Une atmosphère atypique que les Carolos tentent désormais d’exploiter. A l’image du parcours « Charleroi Adventure » que propose Nicolas Buissart pour une vingtaine d’euros. Un safari urbain pétrie d’humour belge où l’on découvre des territoires traumatisés par la faillite de l’industrie métallurgique comme ces kilomètres de rames abandonnées construites dans les années 1960 et qui devaient accueillir un métro; en vain. En bref, Charleroi s’impose comme un temple de l’exploration urbaine: de l’usine désaffectée à la maison d’enfance de René Magritte la cité belge est une source inépuisable de découvertes hors du commun.

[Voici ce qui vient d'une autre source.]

/-- Precedence of an action (R41). -/
def calPrec (action : Nat) : Nat :=
  if action = 7 then 1 else if action = 3 then 2 else if action = 1 then 3 else if action = 4 then 4
  else if action = 6 then 5 else if action = 2 then 6 else 7

/-- The beat at which an entry falls due (R40, R42). -/
def Dev.entryBeat (d : Dev) (e : CalEntry) : Nat := if e.rel then ((d.group e.group).last + e.beat) % 2 ^ 64 else e.beat

/-- An entry is due and is held nowhere. -/
def Dev.entryDue (d : Dev) (e : CalEntry) : Bool :=
  e.held.isEmpty && (if e.rel then d.stepDue e else beatGe d.beat.now e.beat)

/-- Entries `c` and `e` stand in one Calendar: that of a die, or the Ringmaster's for those it acts on itself (R506). -/
def sameCal (c e : CalEntry) : Bool := c.dies.any e.dies.contains || (c.dies.isEmpty && e.dies.isEmpty)

/-- Entry `c`, due at the same beat and tick in the same Calendar, fires before `e`: by its action's precedence, or among those of one
action by its index, the order of the master Calendar (R41). -/
def Dev.firesBefore (d : Dev) (c e : CalEntry) : Bool :=
  d.entryDue c && sameCal c e && d.entryBeat c == d.entryBeat e && c.tick == e.tick &&
    (calPrec c.action < calPrec e.action || (c.action == e.action && (d.cal.takeWhile (· != e)).contains c))

/-- Nothing that is due stands before entry `e` (R41). -/
def Dev.mayFire (d : Dev) (e : CalEntry) : Bool := !d.cal.any (fun c => c != e && d.firesBefore c e)

/-- Step-relative entry `e` fires in the present step; the dies of `held` hold their copies (R42, R43). -/
def Dev.fireEntry (d : Dev) (e : CalEntry) (held : List Nat) : Dev :=
  { d with cal := d.cal.map (fun c => if c = e then { c with fired := (d.group e.group).stepNo, held, heldAt := d.beat.now } else c) }

/-- An entry that comes due while a die that holds it is being recovered is held there (R43). -/
def Dev.holdEntries (d : Dev) (p : CalEntry → Bool) : Dev :=
  { d with cal := d.cal.map (fun e =>
      if p e && e.held.isEmpty then { e with held := e.dies.filter d.inRecovery, heldAt := d.beat.now } else e) }

/-- Some die that holds an entry of `p` is being recovered, or holds it still. -/
def Dev.entryHeld (d : Dev) (p : CalEntry → Bool) : Bool := d.cal.any (fun e => p e && (!e.held.isEmpty || e.dies.any d.inRecovery))

/-! Lost images (R436). -/

/-- Image `n` of pasture `owner` is lost with block `b`, for every pasture whose loaded show binds it (R436); `link` is the SEQ of the
record behind it (R420). -/
def Dev.imageLost (d : Dev) (owner n b link : Nat) : Dev :=
  let users := d.binders owner n
  let d := d.modImage owner n (fun i => { i with lost := true })
  users.foldl (fun d u =>
    let d := (d.groupsOf u).foldl (fun d g => d.modGroup g (fun x => { x with stopped := true })) d
    let d := d.closeAll u sImageLost
    d.record 0x0053 63 63 dNotice 0 u link (n + owner * 2 ^ 10 + b * 2 ^ 14)) d

/-! What waits in the fault queue when a larger recovery takes over (R429, rule 4). -/

/-- Queued faults of `p`, and the running recovery of one, end ESCALATED to order `o` with LINK to `seq`, the record of the larger
recovery. -/
def Dev.sweepQueue (d : Dev) (p : FaultRec → Bool) (o seq : Nat) : Dev :=
  let hit (q : Nat) : Bool := match d.faultOf q with
    | some r => q != seq && p r
    | none => false
  let out := d.faults.running.toList.filter hit ++ d.faults.queue.filter hit
  let d := { d with faults := { d.faults with
    queue := d.faults.queue.filter (fun q => !hit q)
    running := match d.faults.running with
      | some q => if hit q then none else some q
      | none => none } }
  out.foldl (fun d q => d.setDisp q dEscalated o seq) d

/-- Record `r` is of a unit in pen `pen`. -/
def inPenRec (pen : Nat) (r : FaultRec) : Bool := isCompute r.die && penOfDie r.die == pen

/-! A pen goes offline (R430). -/

/-- Prefix `n` of pasture `p` is dropped as by `PREFIX_DROP`, without a handle (R430, R432). -/
def Dev.dropPrefix (d : Dev) (p n : Nat) : Dev :=
  (d.modPrefix p n (fun x => { x with dropped := true })).settlePrefix p n

/-- The five steps of R430; `cause` is the SEQ of the record behind it, 0 where there is none. -/
def Dev.penOffline (d : Dev) (pen cause : Nat) : Dev :=
  if bit d.faults.offline pen then d
  else
    let d := d.sweepQueue (inPenRec pen) 6 (if cause = 0 then nextSeq d.faults.lastSeq else cause)
    let d := { d with faults := { d.faults with offline := setBit d.faults.offline pen true } }.remap
    let d := d.abortActs (fun k _ => penOfDie (k / 64) == pen && isCompute (k / 64)) .dieFault
    let d := { d with stk := Tab.mapV d.stk (fun s x => if s / 2 = pen then { x with fold := [] } else x) }
    let p := d.pastureOfPen pen
    let d :=
      if p = 31 then d
      else
        let gs := d.groupsOf p
        let d := gs.foldl (fun d g => d.modGroup g (fun x => { x with stopped := true })) d
        let d := d.abortActs (fun _ r => r.pasture == p) .dieFault
        let d : Dev := match d.showOf p with
          | some s => (List.range (redEntries s).length).foldl (fun d i => Dev.abandonAll d p i .dieFault) d
          | none => d
        let d := gs.foldl (fun d g => d.abandonLayers p g) d
        let d := d.closeAll p sAborted
        let pfx := (d.pastures.flatMap (fun q => (q.2.prefixes.filter (fun x => !(prefixPages x.2 pen).isEmpty)).map (fun x => (q.1, x.1))))
        let d := pfx.foldl (fun d x => Dev.dropPrefix d x.1 x.2) d
        let imgs := d.pastures.flatMap (fun q => (q.2.images.filter (fun i => i.2.pen == pen)).map (fun i => (q.1, i.1)))
        imgs.foldl (fun d i => Dev.imageLost d i.1 i.2 0 cause) d
    d.record 0x0058 63 63 dNotice 6 p cause pen

/-! The package withdraws (R431). -/

/-- The package leaves its paddock (R431): `cause` is the SEQ of the record behind it. -/
def Dev.withdraw (d : Dev) (cause : Nat) : Dev :=
  if d.stopped then d
  else
    let d := d.sweepQueue (fun _ => true) 7 cause
    let d := (d.groups.filter (fun q => q.2.exists_ && q.2.spans && !q.2.left)).foldl (fun d q => d.leaveNotice q.1) d
    let d := d.abortActs (fun _ _ => true) .withdrawal
    let d := (Tab.keys d.handles).foldl (fun d h => d.finish h sAborted []) d
    let d := { d with
      reqs := [], txns := [], cal := []
      groups := Tab.mapV d.groups (fun _ g => { g with stopped := true, running := false, waiting := [], left := g.left || g.spans })
      power := { d.power with st := .withdrawn } }
    d.record 0x0059 63 63 dNotice 7 31 cause 0

/-! The fault queue (R427 to R429). -/

/-- Recovery order of a queued fault code (R421), for a fault in die `die`; `item` is the order of a `FENCE_FAIL`'s item. A failure of
the Tally die stops no compute (R27), so it asks for no recovery. -/
def faultOrder (code die item : Nat) : Nat :=
  if code = 0x0001 then 1 else if code = 0x0003 then 2 else if code = 0x0011 then 4 else if code = 0x0012 then 6
  else if code = 0x0030 then (if isCompute die then 6 else if die = 19 then 0 else 7) else if code = 0x0031 then item
  else if code = 0x0020 then 3 else if code = 0x0028 then 5 else if code = 0x0022 then 7 else 0

/-- A `FENCE_FAIL` of a spare array or a spare core (R441, R447). -/
def spareFail (code info item : Nat) : Bool := code == 0x0031 && fld info 16 8 == item

/-- Index of the array or pseudo-channel that a record names (R421, R452). -/
def recIndex (code o info : Nat) : Nat := if code = 0x0031 then fld info 24 8 else if o = 1 then fld info 0 6 else fld info 0 8

/-- An order-`o` fault asks for the recovery that record `r` asks for: the same unit (R427; log entry 114). -/
def sameUnit (r : FaultRec) (code o die core info : Nat) : Bool :=
  recOrder r == o && !spareFail code info 0x02 && !spareFail code info 0x0D &&
    (if o = 6 then penOfDie r.die == penOfDie die
     else r.die == die && (if o = 1 then r.core == core && recIndex r.code 1 r.info == recIndex code 1 info
       else if o = 2 then r.core == core else recIndex r.code 4 r.info == recIndex code 4 info))

/-- A fault at (die, core) of order `o` lies within the unit that `r` recovers, or in one that its recovery depends on (R429, rule 2). -/
def withinRecovery (r : FaultRec) (code o die core info : Nat) : Bool :=
  let q := recIndex r.code 4 r.info
  if recOrder r = 1 then r.die == die && r.core == core && (o == 2 || spareFail code info 0x02)
  else if recOrder r = 2 then r.die == die && (r.core == core && o == 1 || spareFail code info 0x0D)
  else if recOrder r = 4 then r.die == die &&
    ((spareFail code info 0x10 && fld info 31 1 == q / 64 && fld info 28 3 == q % 8) ||
      ((code == 0x0011 || code == 0x0012) && fld info 0 8 == 128 + 4 * (q / 64) + q % 64 / 16) ||
      (code == 0x0030 && fld info 0 16 == 0x1100 + q / 64))
  else false

/-- The order that a recovery of order `o` escalates to (R428). -/
def escalatesTo (o : Nat) : Nat := if o = 1 then 2 else if o = 2 then 6 else if o = 4 then 6 else 7

/-- The recovery of record `q` runs at order `o`: orders 6 and 7 act at once (R427, R428). -/
def Dev.runRecovery (d : Dev) (q o : Nat) : Dev :=
  match d.faultOf q with
  | none => d
  | some r =>
    if o = 7 then d.withdraw q
    else
      let d := { d with faults := { d.faults with running := some q } }
      if o = 6 then d.penOffline (penOfDie r.die) q
      else if o = 2 then d.sweepQueue (fun x => x.die == r.die && x.core == r.core && recOrder x == 1) 2 q
      else d

/-- The recovery of record `q` begins, at order `o` (R427). -/
def Dev.beginRecovery (d : Dev) (q o : Nat) : Dev := (d.setDisp q dRecovering 0 0).runRecovery q o

/-- SEQ of the latest record of `p`, 0 where there is none. -/
def Dev.seqOf (d : Dev) (p : FaultRec → Bool) : Nat :=
  match d.faults.log.reverse.find? p with
  | some r => r.seq
  | none => 0

/-- A fault joins the end of the queue; one that finds 8 there takes its pen offline, or withdraws the package (R427, R429 rule 3). -/
def Dev.enqueue (d : Dev) (code die core o info : Nat) : Dev :=
  let seq := nextSeq d.faults.lastSeq
  let full := decide (8 ≤ d.faults.queue.length)
  let d := d.record code die core dQueued o (d.pastureOfDie die) 0 info
  if !full then { d with faults := { d.faults with queue := d.faults.queue ++ [seq] } }
  else if isCompute die then (d.setDisp seq dEscalated 6 0).penOffline (penOfDie die) seq
  else (d.setDisp seq dEscalated 7 0).withdraw seq

/-- A fault at (die, core) of order `o` enters the fault queue (R427, R429). One in a withdrawn package, or in an offline pen, lies
within that larger recovery (R429, rules 4 and 5; log entry 54). -/
def Dev.queueFault (d : Dev) (code die core o info : Nat) : Dev :=
  let p := d.pastureOfDie die
  let seq := nextSeq d.faults.lastSeq
  if d.power.st = .withdrawn then
    (d.record code die core dQueued o p 0 info).setDisp seq dEscalated 7 (d.seqOf (fun r => r.code == 0x0059))
  else if isCompute die && bit d.faults.offline (penOfDie die) then
    (d.record code die core dQueued o p 0 info).setDisp seq dEscalated 6
      (d.seqOf (fun r => r.code == 0x0058 && r.info == penOfDie die))
  else
  let same := ((d.faults.running.toList ++ d.faults.queue).filterMap d.faultOf).find? (fun r => sameUnit r code o die core info)
  match same, d.faults.running.bind d.faultOf with
  | some s, _ => d.record code die core dNotice o p s.seq info
  | none, some r =>
    if withinRecovery r code o die core info then
      let e := escalatesTo (recOrder r)
      let d := d.setDisp r.seq dEscalated e 0
      if e = 7 then (d.record code die core dNotice 7 p r.seq info).withdraw seq
      else
        let d := d.record code die core dQueued e p r.seq info
        ({ d with faults := { d.faults with running := none } }).beginRecovery seq e
    else d.enqueue code die core o info
  | none, none =>
    if d.faults.queue.isEmpty then (d.record code die core dQueued o p 0 info).beginRecovery seq o else d.enqueue code die core o info
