/-- A router of die `die` takes a flit in by port `inn`: a reserved KIND is discarded, as is one for the Tally at the Ringmaster's router but
settings of the firmware (R240, R248); another joins the buffer of its channel. A flit whose way leads into the Tally or off the mesh goes
no further (DESIGN CHOICE, log entry 116). -/
def Dev.mwTake (d : Dev) (die inn h data : Nat) : Dev :=
  let v := fhVc h
  let q := outOf die h
  if 8 ≤ fhKind h then (d.errAdd die 64 1 1).mwGiveBack die inn v
  else if die = 18 && fhDst h = 19 then
    (if inn = 4 && toLeaf h then d.emit (.midway 18 1 (mwFlit h data)) else d.errAdd 18 64 1 1).mwGiveBack die inn v
  else if q ≠ 4 && !meshPort die q then d.mwGiveBack die inn v
  else d.modPort die inn (fun y => { y with buf := Tab.mod y.buf v [] (· ++ [(h, data)]) })

/-- What a flit brings back: the acknowledgement of flits held for replay, and credits (R240 to R242). -/
def Dev.takeReturns (d : Dev) (die q h : Nat) : Dev :=
  d.modPort die q (fun x =>
    { x with
      store := x.store.filter (fun f => 128 ≤ (fhAck h + 256 - f.1) % 256)
      credit := Tab.put x.credit (fhCvc h) (min 16 (Tab.getD x.credit (fhCvc h) 16 + fhCredits h)) })

/-- The channel's buffer of input port `inn` has room for `n` flits more (R242). -/
def Dev.mwRoom (d : Dev) (die inn v n : Nat) : Bool := (Tab.getD (d.port die inn).buf v []).length + n ≤ 16

/-- A unit of die `die` hands its router a flit, or a transfer of 256 bytes that travels as two (R240, R243, R245). -/
def Dev.mwInject (d : Dev) (die h data : Nat) (pair : Bool) : Dev :=
  let h := setBit h 51 false
  if !(die < 40 && die != 19 && fhSrc h == die) || !kindInClass h || !d.mwRoom die 4 (fhVc h) (if pair then 2 else 1) then d
  else if pair then
    ((d.mwTake die 4 (halfOf h false) (data % 2 ^ 1024)).mwTake die 4 (halfOf h true) (data / 2 ^ 1024 % 2 ^ 1024)).runRouter die
  else (d.mwTake die 4 h (data % 2 ^ 1024)).runRouter die

/-- A flit comes to the router of die `die` by port `q`, with the bits of `errs` inverted on the wires; by port 4, the
die's own local port, a unit of the die hands over a flit or, with `pair`, a transfer of 256 bytes (R240 to R248). -/
def Dev.mwReceive (d : Dev) (die q h data errs : Nat) (pair : Bool) : Dev :=
  if q = 4 then d.mwInject die h data pair
  else
    let h := (h % 2 ^ 128) ^^^ (errs % 2 ^ 128)
    let data := (data % 2 ^ 1024) ^^^ (errs / 2 ^ 128 % 2 ^ 1024)
    if die = 18 && q = 1 then
      if mwCrcOk errs && fromLeaf h then (d.mwPerf 18 1 1).emit (.midwayLocal 18 (mwFlit h data)) else d.errAdd 18 64 1 1
    else if !meshPort die q then d
    else if !mwCrcOk errs || fhSeq h ≠ (d.port die q).rxSeq then d.modPort die q (fun x => { x with discarding := true })
    else if fhKind h ≠ 0 && !d.mwRoom die q (fhVc h) 1 then d
    else
      let d := d.modPort die q (fun x => { x with rxSeq := (x.rxSeq + 1) % 256, discarding := false, ackDue := true })
      let d := d.takeReturns die q h
      (if fhKind h = 0 then d else d.mwTake die q h data).runRouter die

/-- The oldest unacknowledged flit of a port has waited 256 slots, at flit slot `slot`: every unacknowledged flit is sent again; the
sixteenth replay within 2^20 slots begins a retrain (R241, R252). -/
def midwayReplayTimeout (d : Dev) (die q slot : Nat) : Dev :=
  let x := d.port die q
  if !meshPort die q || x.store.isEmpty || x.training then d
  else
    let rs := x.replays.filter (fun s => s ≤ slot && slot - s < 2 ^ 20) ++ [slot]
    let d := d.errAdd die 64 0 1
    let d := x.store.foldl (fun d f => d.emit (.midway die q (mwFlit f.2.1 f.2.2))) d
    d.modPort die q (fun x => { x with replays := if 16 ≤ rs.length then [] else rs, training := 16 ≤ rs.length })

/-! Training and repair (R251 to R253). -/

/-- Wires of those measured that fail the margins of R251: less than 8 steps of 1/64 UI on the worse side in time, or less than 10 mV on
the worse side in voltage. -/
def wiresFailing (m : List WireMargin) : List Nat :=
  ((m.filter (fun w => w.wire < 640 && (w.time < 8 || w.volts < 10))).map (fun w => w.wire)).eraseDups

/-- A port or router is beyond narrowing: `MW_ROUTER_FAIL`. The package withdraws, and in start-up it does so when start-up completes
(R253, R431, R470). -/
def Dev.routerFails (d : Dev) (die info : Nat) : Dev :=
  if d.power.startingUp then
    let d := d.record 0x0022 die 63 dNotice 7 (d.pastureOfDie die) 0 info
    { d with power := { d.power with lostInStartup := true, lostSeq := d.faults.lastSeq } }
  else d.raise 0x0022 die 63 info 0

/-- Wires `fresh` of one direction of a port have failed beside those of `old`: spares replace them, the direction narrows, or the router
fails (R251 to R253). `dir` is 0 out, 1 in. A spare mapped at start-up raises no event (R251). -/
def Dev.badWires (d : Dev) (die q dir : Nat) (old fresh : List Nat) (half : Bool) : Dev :=
  let bad := old.length + fresh.length
  let info (w : Nat) := q + dir * 2 ^ 3 + w % 128 * 2 ^ 4
  if fresh.isEmpty then d
  else if bad ≤ 64 then
    fresh.foldl (fun d w =>
      let d := d.errAdd die 64 2 1
      if d.power.startingUp then d.softRepair die 5 (q + dir * 8 + w * 16) else d.raise 0x0020 die 63 (info w) 0) d
  else if bad ≤ 352 then
    if half then d else (d.errAdd die 64 3 1).notice 0x0021 die 63 (d.pastureOfDie die) (q + dir * 2 ^ 3)
  else d.routerFails die (q + dir * 2 ^ 3)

Si les stigmates de son passé industriel sont bien présents c’est donc tout à l’avantage de Charleroi. C’est d’ailleurs ce que semble avoir compris le bourgmestre qui s’applique désormais à mettre en avant les paysages atypiques de sa ville.
Le patrimoine dépoussiéré
Si Charleroi compte de nombreuses bâtissent d’ouvriers, quelques maisons d’industriels ayant fait fortune le siècle passé valent le détours. L’entre deux-guerres permet la naissance de mouvements architecturaux comme l’Art déco et le Modernisme qui succèdent à l’Art Nouveau. Du pont de la résistance qui fait face à la gare à la Maison Lafleur du Boulevard Solvay, les styles dialoguent entre eux et créer l’ambiance toute particulière de la ville. Mais depuis quelques années Charleroi se transforme. Si la ville jouit d’un riche patrimoine architectural, elle tente désormais de se réinventer en redynamisant son urbanisme. Un objectif qui s’appuie tout particulièrement sur la culture et permet la construction de centres d’art et de musées.
Ainsi, le Palais des Beaux-Arts de Charleroi côtoie le Musée des arts plastiques de la Province de Hainaut, le B.P.S 22. Dans le hall industriel de verre construit à l’occasion de l’Exposition industrielle et commerciale de 1911 on peut découvrir l’exposition permanente qui regroupe la collection de la Province comme des installations monumentales à l’image de Metamorphic Earth. Présentée jusqu’au 22 janvier prochain, elle regroupe des vidéos immersives des artistes Gast Bouschet et Nadine Hilbert qui interrogent la relation que l’homme entretient avec son environnement. A quelques kilomètres de Charleroi, le Musée de la Photographie présente la plus vaste collection de photographies d’Europe. Avec 80 000 tirages et 3 millions de négatifs, elle retrace toute l’histoire du médium, des premiers clichés aux plus contemporains d’entre eux.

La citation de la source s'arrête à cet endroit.